Curve fitting still stabilizing

Step 08 and any downstream visuals that rely on its outputs (e.g., min_temp_figure_generator(..., mode="log10_fit")) are still under active development. Inspect residuals and CSV diagnostics before trusting the fit parameters.

Rerunning

Steps are idempotent: rerunning a function overwrites its outputs but does not modify earlier steps. To reprocess a different separator or layout, re-run steps 00–08.

CSV Schema Highlights

unqcond – canonical string assembled from the configured condition fields using the separator (default |).
well_unqcond – well name + separator + unqcond, used for per-well traces.
Condition columns – automatically created from the layout parsing (e.g., concentration, ligand, protein, buffer). Additional layout fields are supported.
min_temperature – output of step 07; downstream 4PL fits use the numeric conc_num column (converted via utils.convert_concentration_to_float).

Troubleshooting

Layout parsing failures

Ensure the layout CSV uses the same separator and placeholder provided to setup_experiment.
Every non-empty cell in the layout (outside the Well column) must contain exactly as many components as condition_fields.
Empty wells should be filled with the automatically computed mask (e.g., ^|^|^|^).

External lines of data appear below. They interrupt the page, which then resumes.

-- ==== Sys2Proof/Machine/Array.lean ====
section
/-! DEFINITION. Machine/Array.lean: the array instructions WLD, MMA, MMAT, ACLR, ADRN (R63 to R86, R144 to R147) and the checking
instructions PROOF and RSDCHK (R153, R410). -/

namespace Sys2Proof.Machine

/-! ### Rows of accumulators -/

/-- A row of 512 binary32 values given by column. -/
def rowOf (f : Nat → Nat) : BitVec 16384 :=
  BitVec.ofNat 16384 ((List.range 512).foldr (fun j a => f j % 2 ^ 32 + 2 ^ 32 * a) 0)

/-- A row of 512 entry states given by column. -/
def statesOf (f : Nat → Nat) : BitVec 1536 :=
  BitVec.ofNat 1536 ((List.range 512).foldr (fun j a => f j % 8 + 8 * a) 0)

/-- Add into one entry: each column's products in turn, its state joined with the cause the accumulation carries (R45, R58, R59);
a column without products keeps its value, and columns outside `touched` are not written. -/
def accumulate (n : Nat) (touched : Nat → Bool) (products : Nat → List Nat) (cause : Nat → Nat) (e : Engine) : Engine :=
  let v := tget e.acc 0 n
  let t := tget e.accState 0 n
  sealEntry n { e with
      acc := tset e.acc n (rowOf fun j => if touched j then (products j).foldl (fadd fmt32) (colVal v j) else colVal v j)
      accState := tset e.accState n (statesOf fun j => if touched j then joinState (colState t j) (cause j) else colState t j) }

/-- The engines that a mask names. -/
def engines (mask : Nat) : List Nat := (List.range 2).filter fun n => nbit mask n

/-- Clear a physical bank: +0.0 and CLEAN (R77). -/
def clearBank (b : Nat) (e : Engine) : Engine :=
  let other := fun n : Nat => n / 128 != b
  { e with acc := e.acc.filter (fun p => other p.1), accState := e.accState.filter (fun p => other p.1)
           accCheck := e.accCheck.filter (fun p => other p.1) }

/-- Charge n carrel bytes to the running context (R298). -/
def chargeCarrel (e : Env) (n : Nat) (s : State) : State :=
  charge e.part.ctx (fun q => { q with carrelBytes := hold64 (q.carrelBytes + n) }) s

/-- The physical accumulator entry of a program's entry: the residency's banks begin at its first (R281). -/
def physEntry (e : Env) (n : Nat) : Nat := 128 * e.res.bankBase + n

/-! ### Upsets (R80, R86) -/

/-- Accumulator errors that the instruction's reads of engine n meet: the entry turns to MEMORY (R80). -/
def accUpsets (u : List Upset) (n : Nat) (e : Engine) : Engine :=
  u.foldl (fun e x => match x with
    | .accumulator g entry col => if g = n && decide (entry < 512) && decide (col < 512) then poisonCols e entry [col] 5 else e
    | _ => e) e

/-- Residue faults at these columns: each condemns its half, or under MMAT the whole engine (R83, R86). -/
def condemnAt (whole : Bool) (cols : List Nat) (e : Engine) : Engine :=
  cols.foldl (fun e col => if whole then { condemn { e with split := false } col with split := e.split } else condemn e col) e

/-- The columns of engine n whose residue network is upset. -/
def netUpsets (u : List Upset) (n : Nat) : List Nat :=
  u.filterMap fun x => match x with | .residue g _ col => if g = n && decide (col < 512) then some col else none | _ => none

/-- Columns with an upset residue network in the engines named. -/
def residueCount (u : List Upset) (mask : Nat) : Nat := ((engines mask).map fun n => (netUpsets u n).length).sum

/-- An error in the scaled sum of one block pair (R49). -/
structure Glitch where
  sum : Int := 0
  sig : Int := 0
  exp : Int := 0
  deriving DecidableEq, Repr

/-- What the upsets of an instruction do to the block pair of a vector, column and block of engine n. -/
def glitchOf (u : List Upset) (n v j b : Nat) : Glitch :=
  u.foldl (fun g x => match x with
    | .blockSum e v' j' b' err => if e = n ∧ v' = v ∧ j' = j ∧ b' = b then { g with sum := g.sum + err } else g
    | .scaleProduct e v' j' b' sig exp =>
      if e = n ∧ v' = v ∧ j' = j ∧ b' = b then { g with sig := g.sig + sig, exp := g.exp + exp } else g
    | _ => g) {}

/-- Upsets of stored weights: a bit of a cell flips, and its residue store does not know (R65). -/
def weightUpsets (u : List Upset) (n : Nat) (e : Engine) : Engine :=
  u.foldl (fun e x => match x with
    | .weight g j k bit =>
      let w := elemBits (halfOf e (halfOfCol e j)).fmt
      if g = n ∧ bit < w then
        { e with tile := e.tile.map fun p =>
          if p.1 = 8 * j + k / 64 then (p.1, { p.2 with codes := p.2.codes ^^^ BitVec.twoPow 512 (w * (k % 64) + bit) }) else p }
      else e
    | _ => e) e

/-- The engine as the upsets of an instruction leave it before its first vector. -/
def upsetEngine (u : List Upset) (n : Nat) (e : Engine) : Engine := weightUpsets u n (accUpsets u n e)

/-! ### Fed operands and residues (R43, R49) -/

/-- One operand as a pass takes it: the weight of the pass in the block sum, the operand, and its residue modulo 7. -/
structure Feed where
  w : Nat := 1
  op : Int := 0
  res : Nat := 0
  deriving DecidableEq, Repr

/-- x mod 7 in the range 0 to 6 (R49). -/
def res7 (x : Int) : Nat := (x % 7).toNat

/-- The loader's residue of a code less a zero point, r(c) - r(z) (R49). -/
def resDiff (c z : Nat) : Nat := (c % 7 + 7 - z % 7) % 7

/-- What a code feeds to the passes, one operand a pass, each with the residue that the loader forms apart from it: an A8 code as its two
nibble differences (R43, R49, R64). -/
def feedsOf (cb : List Byte) (fmt h c : Nat) : List Feed :=
  let z := zeroPoint fmt h
  match fmt with
  | 6 => [{ w := 16, op := ((c / 16 : Nat) : Int) - (z / 16 : Nat), res := resDiff (c / 16) (z / 16) },
          { w := 1, op := ((c % 16 : Nat) : Int) - (z % 16 : Nat), res := resDiff (c % 16) (z % 16) }]
  | 0 | 3 => [{ op := fed cb fmt h c, res := resDiff c z }]
  | _ => [{ op := fed cb fmt h c, res := res7 (fed cb fmt h c) }]

/-- The value that the passes of an operand add up to. -/
def feedVal (l : List Feed) : Int := (l.map fun p => (p.w : Int) * p.op).sum

/-- The residue store beside 64 cells: three bits an operand, the low nibble of an A8 operand at 64 and up; rows at or beyond the depth hold 0
(R65, R72). -/
def storeResidues (cb : List Byte) (fmt h : Nat) (live : Nat) (code : Nat → Nat) : BitVec 384 :=
  BitVec.ofNat 384 ((List.range 128).foldr (fun i a =>
    (if i % 64 < live then (((feedsOf cb fmt h (code (i % 64)))[i / 64]?).map (·.res)).getD 0 else 0) + 8 * a) 0)

/-- Change the engines that a mask names. -/
def onEngines (mask : Nat) (f : Nat → Engine → Engine) (k : Core) : Core :=
  (engines mask).foldl (fun k n => modEng n (f n) k) k

/-! ### WLD (R68, R69, R72, R74, R82, R84, R145) -/

/-- The header index of block b of column j of a weight tile. -/
def weightIndex (d : Desc) (j b : Nat) : Nat := if d.sq then sqIndex d b (j / 64) else hdrIndex d b j 0 0

/-- The headers of a weight tile. -/
def weightHdrs (d : Desc) : Nat := if d.sq then rowBlocks d * ceilDiv d.e1 64 else hdrCount d

/-- The cause of block b of column j, 0 when it is accepted. -/
def weightSkew (s : State) (e : Env) (u : List Upset) (d : Desc) (j b : Nat) : Nat :=
  let n := weightIndex d j b
  (skewOf (hdrAt s e d n) (expTag d n) (countBad u n)).getD 0

/-- The cause of a column: the first of its skewed blocks (R69, R76). -/
def weightCause (s : State) (e : Env) (u : List Upset) (d : Desc) (j : Nat) : Nat :=
  (List.range (rowBlocks d)).foldl (fun a b => joinState a (weightSkew s e u d j b)) 0

/-- One block of a tile: a skewed block is not fed, an empty one is not fetched and feeds zero, and the residue store is formed by the loader
(R36, R49, R58, R65). -/
def weightBlock (s : State) (e : Env) (u : List Upset) (d : Desc) (j b : Nat) : WBlock :=
  let h := hdrAt s e d (weightIndex d j b)
  if weightSkew s e u d j b != 0 then { hdr := 0, codes := 0 }
  else if emptyHdr h then { hdr := BitVec.ofNat 32 h, codes := 0 }
  else
    let bs := blockAt s e d b j 0 0
    { hdr := BitVec.ofNat 32 h, codes := BitVec.ofNat 512 (leNat bs)
      residues := storeResidues e.ctx.codebooks d.fmt h (d.e0 - 64 * b) (codeOf d.fmt bs) }

/-- The blocks of a tile loaded at column `at0`. -/
def weightTile (s : State) (e : Env) (u : List Upset) (d : Desc) (at0 : Nat) : Tab WBlock :=
  (List.range d.e1).flatMap fun j => (List.range (rowBlocks d)).map fun b => (8 * (at0 + j) + b, weightBlock s e u d j b)

/-- The data bytes that the loader fetches for a tile: an empty block's are not (R36). -/
def weightFetched (s : State) (e : Env) (d : Desc) : Nat :=
  ((List.range d.e1).map fun j => ((List.range (rowBlocks d)).filter fun b =>
    !emptyHdr (hdrAt s e d (weightIndex d j b))).length * blockBytes d.fmt).sum

/-- The shape rules of R145. -/
def weightShapeBad (d : Desc) (half : Nat) : Bool :=
  d.glob || d.rax3 || !quantised d.fmt || d.e2 != 1 || d.e3 != 1 || decide (depthCap d.fmt < d.e0)
    || decide ((if half = 0 then 512 else 256) < d.e1)
    || (d.sq && (decide (2 < d.fmt) || half != 0 || d.e0 != 128))
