-- ==== Sys2Proof/Machine/Spigot.lean ====
section
/-! DEFINITION. Machine/Spigot.lean: the safety island's own commands and the Spigot port (R405, R407, R417 to R428). -/

namespace Sys2Proof.Machine

/-! ### Silence and SAFE_OK (R407, R417) -/

/-- The watch entry of a stream whose silence timer runs. -/
def timedWatch (s : State) (stream : Nat) : Bool :=
  s.saf.watches.any fun w => w.2.en && w.2.stream == stream && w.2.timer && !w.2.silenced

/-- SILENCE_EXPIRY: the silence timer of a watched stream reaches SILENCE: its Spigot-bound zones are stale in place, SAFE_OK is not-OK
(R407). -/
def execSilenceExpiry (stream : Nat) (s : State) : Out :=
  .next (
    if s.pwr.resetting || s.err.c4 || s.saf.held || !watched s stream || !timedWatch s stream || (strm s stream).state != .running then s
    else
      let s := staleZones (fun b => b.1 == stream) false s
      let s := modWatch stream (fun w => { w with silenced := true, timer := false }) s
      dirtyStream stream { s with saf := { s.saf with silenceCount := satInc s.saf.silenceCount } })

/-- SAFE_OK_TOGGLE: HALF cycles have passed while SAFE_OK is OK, and both lines change level (R417). -/
def execSafeOkToggle (s : State) : Out :=
  .next (if !s.saf.ok || s.saf.held || s.pwr.resetting then s
    else { s with saf := { s.saf with lineA := !s.saf.lineA, lineB := s.saf.lineA } })

/-! ### Arming (R419, R427) -/

/-- Every enabled watch entry keeps BUDGET and SILENCE, each with two HALF periods, within the FTTI; in cycles of 5 ns (R427). -/
def keepsFtti (s : State) : Bool :=
  s.saf.watches.all fun w => !w.2.en ||
    (decide (200 * w.2.budget + 2 * s.saf.half ≤ 200000 * s.saf.ftti) && decide (200 * w.2.silence + 2 * s.saf.half ≤ 200000 * s.saf.ftti))

/-- The cause that refuses ARM, by the first of R419's list that holds, or 0 (Table 16.7). -/
def armCause (s : State) : Nat :=
  if !s.saf.lock then 1
  else if !(partAt s 0).present || (partAt s 0).c3 then 2
  else if s.varMis then 4
  else if s.saf.held then 5
  else if !keepsFtti s then 3
  else 0

/-- A write of SAF_CTL: ARM 1 arms or is refused with its cause, ARM 0 disarms at once; an arming sets every clean count back (R418,
R419). -/
def writeArm (value : Word) (s : State) : State :=
  let s := { s with err := { s.err with parity := s.err.parity.filter (· != 0x030000) } }
  if nbit value.toNat 0 then
    if s.saf.arm then s
    else if armCause s = 0 then dirtyAll { s with saf := { s.saf with arm := true, cause := 0 } }
    else { s with saf := { s.saf with cause := armCause s } }
  else goNotOk { s with saf := { s.saf with arm := false } }

/-- A write of a SAF register arrives (R333, R477). -/
def safReaches (s : State) (fn : Nat) : Bool := pf0Reaches s fn && running s

/-- ARM. -/
def execArm (fn : Nat) (value : Word) (s : State) : Out :=
  .next (if safReaches s fn && nbit value.toNat 0 then writeArm value s else s)

/-- DISARM. -/
def execDisarm (fn : Nat) (value : Word) (s : State) : Out :=
  .next (if safReaches s fn && !nbit value.toNat 0 then writeArm value s else s)

/-! ### Watch entries (R405, R407, R428) -/

/-- BAR0 offset of a register of watch entry n. -/
def watchReg (n off : Nat) : Nat := 0x030100 + 0x10 * n + off

/-- An enable of entry n for a stream is ignored: it is open outside partition 0, or another entry watches it (R428). -/
def refusesWatch (s : State) (n stream : Nat) : Bool :=
  ((strm s stream).state != .closed && (strm s stream).part != 0)
    || s.saf.watches.any fun w => w.1 != n && w.2.en && w.2.stream == stream

/-- A write of SAF_WATCHn.CTL, ignored while locked; enabling an entry of a running stream starts its silence timer (R407). -/
def writeWatch (n : Nat) (value : Word) (s : State) : State :=
  let v := value.toNat
  let id := bits v 9 0
  let on := nbit v 31
  let w := tget s.saf.watches {} n
  if s.saf.lock || s.saf.held || (on && refusesWatch s n id) then s
  else
    let s := rewrite (watchReg n 0) s
    let put := fun (w : Watch) => { s with saf := { s.saf with watches := tset s.saf.watches n w } }
    if !on then put { w with en := false, stream := id, timer := false }
    else if w.en && w.stream == id then s
    else put { budget := w.budget, silence := w.silence, en := true, stream := id, timer := (strm s id).state == .running }

/-- WATCH_ENABLE: a CTL write with EN 1. -/
def execWatchEnable (fn n : Nat) (value : Word) (s : State) : Out :=
  .next (if safReaches s fn && decide (n < 64) && nbit value.toNat 31 then writeWatch n value s else s)

/-- LOCKSTEP_MISMATCH: the two cores of the safety island disagree (R426). -/
def execLockstepMismatch (s : State) : Out :=
  .next (if s.pwr.resetting || s.err.c4 then s else holdSafety s)

/-! ### The Spigot (R420 to R423) -/

/-- The Spigot answers: the safety island runs and drives the port (R423). -/
def spigotUp (s : State) : Bool := s.saf.driven && !s.saf.held

/-- A Spigot word from its bits [31:8]: its check code is CRC-8 over them (R421). -/
def spigotWord (w : BitVec 24) : Word :=
  let n := w.toNat
  BitVec.ofNat 32 (256 * n + crc8Byte (crc8Byte (crc8Byte 0xFF (n / 65536)) (n / 256 % 256)) (n % 256))

/-- The status word [31:8] (Table 16.4). -/
def statusBits (s : State) : BitVec 24 :=
  let unclean := (s.saf.watches.filter fun w => w.2.en && !w.2.lastClean).length
  BitVec.ofNat 24 (65536 * s.saf.statusSeq.toNat
    + 256 * (b2n s.saf.ok + 2 * b2n s.saf.arm + 4 * b2n (partAt s 0).c3 + 8 * b2n (decide (4 ≤ s.pwr.level)) + 16 * b2n s.host.linkLost)
    + min unclean 255)

/-- ECHO's word [31:8] (Table 16.2). -/
def echoBits (x : Byte) : BitVec 24 := BitVec.ofNat 24 (65536 * x.toNat + 256 * (x ^^^ 0xFF).toNat + 0xA5)

/-- The Spigot drives something, or nothing where the port is unanswered. -/
def drive (o : SpigotOut) (s : State) : State := { s with saf := { s.saf with spigot := if spigotUp s then o else .released } }

/-- READ_ZONE: the snapshot of one zone word. -/
def execReadZone (index : Byte) (s : State) : Out := .next (drive (.word (spigotWord (zoneWord s index.toNat))) s)

/-- READ_RUN: the zone word of the index; while SPG_CS_N stays asserted after one, the next zone's, from 255 on to 0. -/
def execReadRun (index : Byte) (s : State) : Out :=
  let i := match s.saf.spigot with | .run n _ => n | _ => index.toNat
  .next (drive (.run ((i + 1) % 256) (spigotWord (zoneWord s i))) s)

/-- READ_STATUS: the status word at index 0, undriven at any other. -/
def execReadStatus (index : Byte) (s : State) : Out :=
  .next (drive (if index = 0 then .word (spigotWord (statusBits s)) else .released) s)

/-- ECHO: the index, its complement, 0xA5 and the check code. -/
def execEcho (index : Byte) (s : State) : Out := .next (drive (.word (spigotWord (echoBits index))) s)

/-- SPIGOT_CS_DEASSERT: SPG_MISO is released. -/
def execSpigotCsDeassert (s : State) : Out := .next (drive .released s)

/-- SPIGOT_UNLISTED_COMMAND: a command that Table 16.2 does not list leaves SPG_MISO undriven. -/
def execSpigotUnlistedCommand (cmd : Byte) (s : State) : Out :=
  .next (if [0x5A, 0x5B, 0x3C, 0x66].contains cmd then s else drive .released s)

/-! ### SMBus (R492) -/

/-- The SMBus interface answers: the always-on island is powered, and neither POR_N nor PERST_N is asserted (R25, R492, log entry 47). -/
def smbusUp (s : State) : Bool := s.pwr.railsUp.contains .aon && (!s.pwr.resetting || s.pwr.deviceBoot)

/-- An SMBus Block Read of a register. -/
def smbusRead (w : Word) (s : State) : State := { s with smbus := if smbusUp s then some w else none }

/-- DEV_ID as PF0 reads it (Table 19.3). -/
def devId (s : State) : Word :=
  BitVec.ofNat 32 (2 ^ 30 * b2n s.varMis + 2 ^ 28 * b2n s.nv.variantS + 2 ^ 24 * (s.nv.step % 16) + 2 ^ 16 * 0xF1 + 0x0640)

/-- PWR_LEVEL (Table 17.9). -/
def pwrLevelReg (s : State) : Word :=
  BitVec.ofNat 32 (s.pwr.level % 8 + 2 ^ 8 * b2n s.pwr.droop + 2 ^ 9 * b2n s.pwr.brake + 2 ^ 12 * (s.pwr.droopRail % 16))

/-- PWR_BOOT (Table 17.9). -/
def pwrBootReg (s : State) : Word :=
  BitVec.ofNat 32 (s.pwr.stage % 16 + 2 ^ 8 * (s.pwr.fail % 256) + 2 ^ 16 * b2n s.pwr.unclean + 2 ^ 17 * b2n s.pwr.hostBoot + 2 ^ 18 * b2n s.pwr.warm)

/-- PWR_TEMP (Table 17.9): the temperature in two's complement. -/
def pwrTempReg (s : State) : Word := BitVec.ofNat 32 ((BitVec.ofInt 8 s.pwr.temp).toNat + 2 ^ 8 * (s.pwr.sensor % 64))

/-- PWR_EST (Table 17.9). -/
def pwrEstReg (s : State) : Word := BitVec.ofNat 32 (s.pwr.est % 1024)

/-- SMBUS_DEV_ID: command 0x00. -/
def execSmbusDevId (s : State) : Out := .next (smbusRead (devId s) s)
/-- SMBUS_PWR_LEVEL: command 0x10. -/
def execSmbusPwrLevel (s : State) : Out := .next (smbusRead (pwrLevelReg s) s)
/-- SMBUS_PWR_BOOT: command 0x14. -/
def execSmbusPwrBoot (s : State) : Out := .next (smbusRead (pwrBootReg s) s)
/-- SMBUS_PWR_TEMP: command 0x18. -/
def execSmbusPwrTemp (s : State) : Out := .next (smbusRead (pwrTempReg s) s)
/-- SMBUS_PWR_EST: command 0x1C. -/
def execSmbusPwrEst (s : State) : Out := .next (smbusRead (pwrEstReg s) s)

end Sys2Proof.Machine
end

The Dash layout validator reproduces the same parsing logic and surfaces helpful messages before pipeline execution.

Missing NPC traces

NPC rows are filtered out after background subtraction. If your downstream CSVs are missing certain conditions, confirm that:
- non_protein_control_marker matches the layout’s string (case-sensitive).
- Each ligand/buffer/concentration combination has an NPC trace; missing NPCs are left unchanged but logged as warnings.

Column order drift

Column order in the wide tables is reconstructed at each step. Custom condition field orders are supported, but the default ordering logic (sort by ligand → protein → buffer → concentration) only runs when the field tuple equals ("concentration","ligand","protein","buffer").

Figure Generators by Step

Stage	Figure	Notes
Raw / Filtered	`raw_figure_generator`	Colors by replicate well, one subplot per condition combo (except `series_by`).
Averaged / BG / Min-Max / Derivative	`processed_figure_generator(data_source=...)`	Builds discrete color maps from numeric concentration ordering.
Min Temperatures	`min_temp_figure_generator(mode="linear"\|"log1p"\|"log10_fit")`	`log10_fit` overlays the 4PL curve; weighting and color scales are configurable.

Use the widget wrappers (*_figures_widget) inside notebooks for quick browsing, or the Dash app to interactively explore each stage without writing code.